One such state that has attempted the imposition of harsh voter suppression laws is the Republican-controlled state legislature of Florida. In 2011, state legislature passed HB 1355, which places a restriction on third-party voter registration groups. The bill requires that these third party groups submit completed registration forms within 48 hours of registration or be subject to fines. During any election year these third party groups, like the League of Women Voters, would often register hundreds of people to vote. However, the new bill forces these groups to ultimately stop voter registration drives. The matter was recently taken to the Federal Court, where a federal judge blocked the voter suppression bill claiming that it is the unconstitutional infringement on speech and voting rights. Other states such as Pennsylvania, Virginia, and Mississippi have also imposed strict new voter suppression laws.

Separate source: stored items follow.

-- ==== Sys2Proof/Laws/State.lean ====
section
/-!
SUPPORT. Laws/State.lean: one lemma per field of State and per update of it: an update changes the field that it names and no other.
-/

namespace Sys2Proof.Machine

/-! ### One register set, one field set -/

@[simp] theorem putReg_pending (s : State) (off : Nat) (v : Word) : (s.putReg off v).pending = s.pending := rfl
@[simp] theorem putReg_com (s : State) (off : Nat) (v : Word) : (s.putReg off v).com = s.com := rfl
@[simp] theorem putReg_mem (s : State) (off : Nat) (v : Word) : (s.putReg off v).mem = s.mem := rfl
@[simp] theorem putReg_ecc (s : State) (off : Nat) (v : Word) : (s.putReg off v).ecc = s.ecc := rfl
@[simp] theorem putReg_rdata (s : State) (off : Nat) (v : Word) : (s.putReg off v).rdata = s.rdata := rfl
@[simp] theorem putReg_fv (s : State) (off : Nat) (v : Word) : (s.putReg off v).fv = s.fv := rfl
@[simp] theorem putReg_tts (s : State) (off : Nat) (v : Word) : (s.putReg off v).tts = s.tts := rfl
@[simp] theorem putReg_cfe (s : State) (off : Nat) (v : Word) : (s.putReg off v).cfe = s.cfe := rfl
@[simp] theorem putReg_adm (s : State) (off : Nat) (v : Word) : (s.putReg off v).adm = s.adm := rfl
@[simp] theorem putReg_seats (s : State) (off : Nat) (v : Word) : (s.putReg off v).seats = s.seats := rfl
@[simp] theorem putReg_worlds (s : State) (off : Nat) (v : Word) : (s.putReg off v).worlds = s.worlds := rfl
@[simp] theorem putReg_memc (s : State) (off : Nat) (v : Word) : (s.putReg off v).memc = s.memc := rfl
@[simp] theorem putReg_dma (s : State) (off : Nat) (v : Word) : (s.putReg off v).dma = s.dma := rfl
@[simp] theorem putReg_chk (s : State) (off : Nat) (v : Word) : (s.putReg off v).chk = s.chk := rfl
@[simp] theorem putReg_pic (s : State) (off : Nat) (v : Word) : (s.putReg off v).pic = s.pic := rfl
@[simp] theorem putReg_vid (s : State) (off : Nat) (v : Word) : (s.putReg off v).vid = s.vid := rfl
@[simp] theorem putReg_med (s : State) (off : Nat) (v : Word) : (s.putReg off v).med = s.med := rfl
@[simp] theorem putReg_flt (s : State) (off : Nat) (v : Word) : (s.putReg off v).flt = s.flt := rfl
@[simp] theorem putReg_clk (s : State) (off : Nat) (v : Word) : (s.putReg off v).clk = s.clk := rfl
@[simp] theorem putReg_pwr (s : State) (off : Nat) (v : Word) : (s.putReg off v).pwr = s.pwr := rfl
@[simp] theorem putReg_csr (s : State) (off : Nat) (v : Word) : (s.putReg off v).csr = regPut off v s.csr := rfl
@[simp] theorem putFld_pending (s : State) (off lo w x : Nat) : (s.putFld off lo w x).pending = s.pending := rfl
@[simp] theorem putFld_com (s : State) (off lo w x : Nat) : (s.putFld off lo w x).com = s.com := rfl
@[simp] theorem putFld_mem (s : State) (off lo w x : Nat) : (s.putFld off lo w x).mem = s.mem := rfl
@[simp] theorem putFld_ecc (s : State) (off lo w x : Nat) : (s.putFld off lo w x).ecc = s.ecc := rfl
@[simp] theorem putFld_rdata (s : State) (off lo w x : Nat) : (s.putFld off lo w x).rdata = s.rdata := rfl
@[simp] theorem putFld_fv (s : State) (off lo w x : Nat) : (s.putFld off lo w x).fv = s.fv := rfl
@[simp] theorem putFld_tts (s : State) (off lo w x : Nat) : (s.putFld off lo w x).tts = s.tts := rfl
@[simp] theorem putFld_cfe (s : State) (off lo w x : Nat) : (s.putFld off lo w x).cfe = s.cfe := rfl
@[simp] theorem putFld_adm (s : State) (off lo w x : Nat) : (s.putFld off lo w x).adm = s.adm := rfl
@[simp] theorem putFld_seats (s : State) (off lo w x : Nat) : (s.putFld off lo w x).seats = s.seats := rfl
@[simp] theorem putFld_worlds (s : State) (off lo w x : Nat) : (s.putFld off lo w x).worlds = s.worlds := rfl
@[simp] theorem putFld_memc (s : State) (off lo w x : Nat) : (s.putFld off lo w x).memc = s.memc := rfl
@[simp] theorem putFld_dma (s : State) (off lo w x : Nat) : (s.putFld off lo w x).dma = s.dma := rfl
@[simp] theorem putFld_chk (s : State) (off lo w x : Nat) : (s.putFld off lo w x).chk = s.chk := rfl
@[simp] theorem putFld_pic (s : State) (off lo w x : Nat) : (s.putFld off lo w x).pic = s.pic := rfl
@[simp] theorem putFld_vid (s : State) (off lo w x : Nat) : (s.putFld off lo w x).vid = s.vid := rfl
@[simp] theorem putFld_med (s : State) (off lo w x : Nat) : (s.putFld off lo w x).med = s.med := rfl
@[simp] theorem putFld_flt (s : State) (off lo w x : Nat) : (s.putFld off lo w x).flt = s.flt := rfl
@[simp] theorem putFld_clk (s : State) (off lo w x : Nat) : (s.putFld off lo w x).clk = s.clk := rfl
@[simp] theorem putFld_pwr (s : State) (off lo w x : Nat) : (s.putFld off lo w x).pwr = s.pwr := rfl
@[simp] theorem putFld_csr (s : State) (off lo w x : Nat) : (s.putFld off lo w x).csr = regPut off (wSet (s.rd off) lo w x) s.csr := rfl
@[simp] theorem putReg_cm (s : State) (off : Nat) (v : Word) (o : Nat) : (s.putReg off v).cm o = s.cm o := rfl
@[simp] theorem putFld_cm (s : State) (off lo w x o : Nat) : (s.putFld off lo w x).cm o = s.cm o := rfl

Obviously, the right to vote in the United States is under attack as our state legislators nationwide pass voter suppression laws in an attempt to prevent voter fraud. However, according to the Brennan Center for Justice at the NYU School of Law, “voter fraud is irrational and it is not surprising that no credible evidence suggests a voter fraud epidemic.” Furthermore, after close analysis of the 2004 election in Ohio, the Brennan Center revealed that approximately 0.0009% of votes were fraudulent.

The numerous voter suppression laws that have been introduced by our state legislatures are of all different variation, but together lead to a considerable amount of problems for eligible voters to exercise their fundamental constitutional rights. Unfortunately, this current wave of infringement on US citizen’s civil liberty is the latest chapter of a not so heartening story of American voting rights. It is evident that members from both political parties have sometimes rejected fair democratic processes in hopes of controlling the outcome of elections. Acknowledging this reality has made many Americans cynical of laws that obstruct, what according to President Johnson is “the basic right, without which all others are meaningless”.

Undoubtedly, more will be at stake in the 2012 elections, as we question the democratic process of electing our new President, which just may be the result of the enactment of laws which ironically restrict this process.  In reality, these laws limit our fundamental voting rights and infringe on our civil liberties, which goes against the very principles of democracy which this country is based on.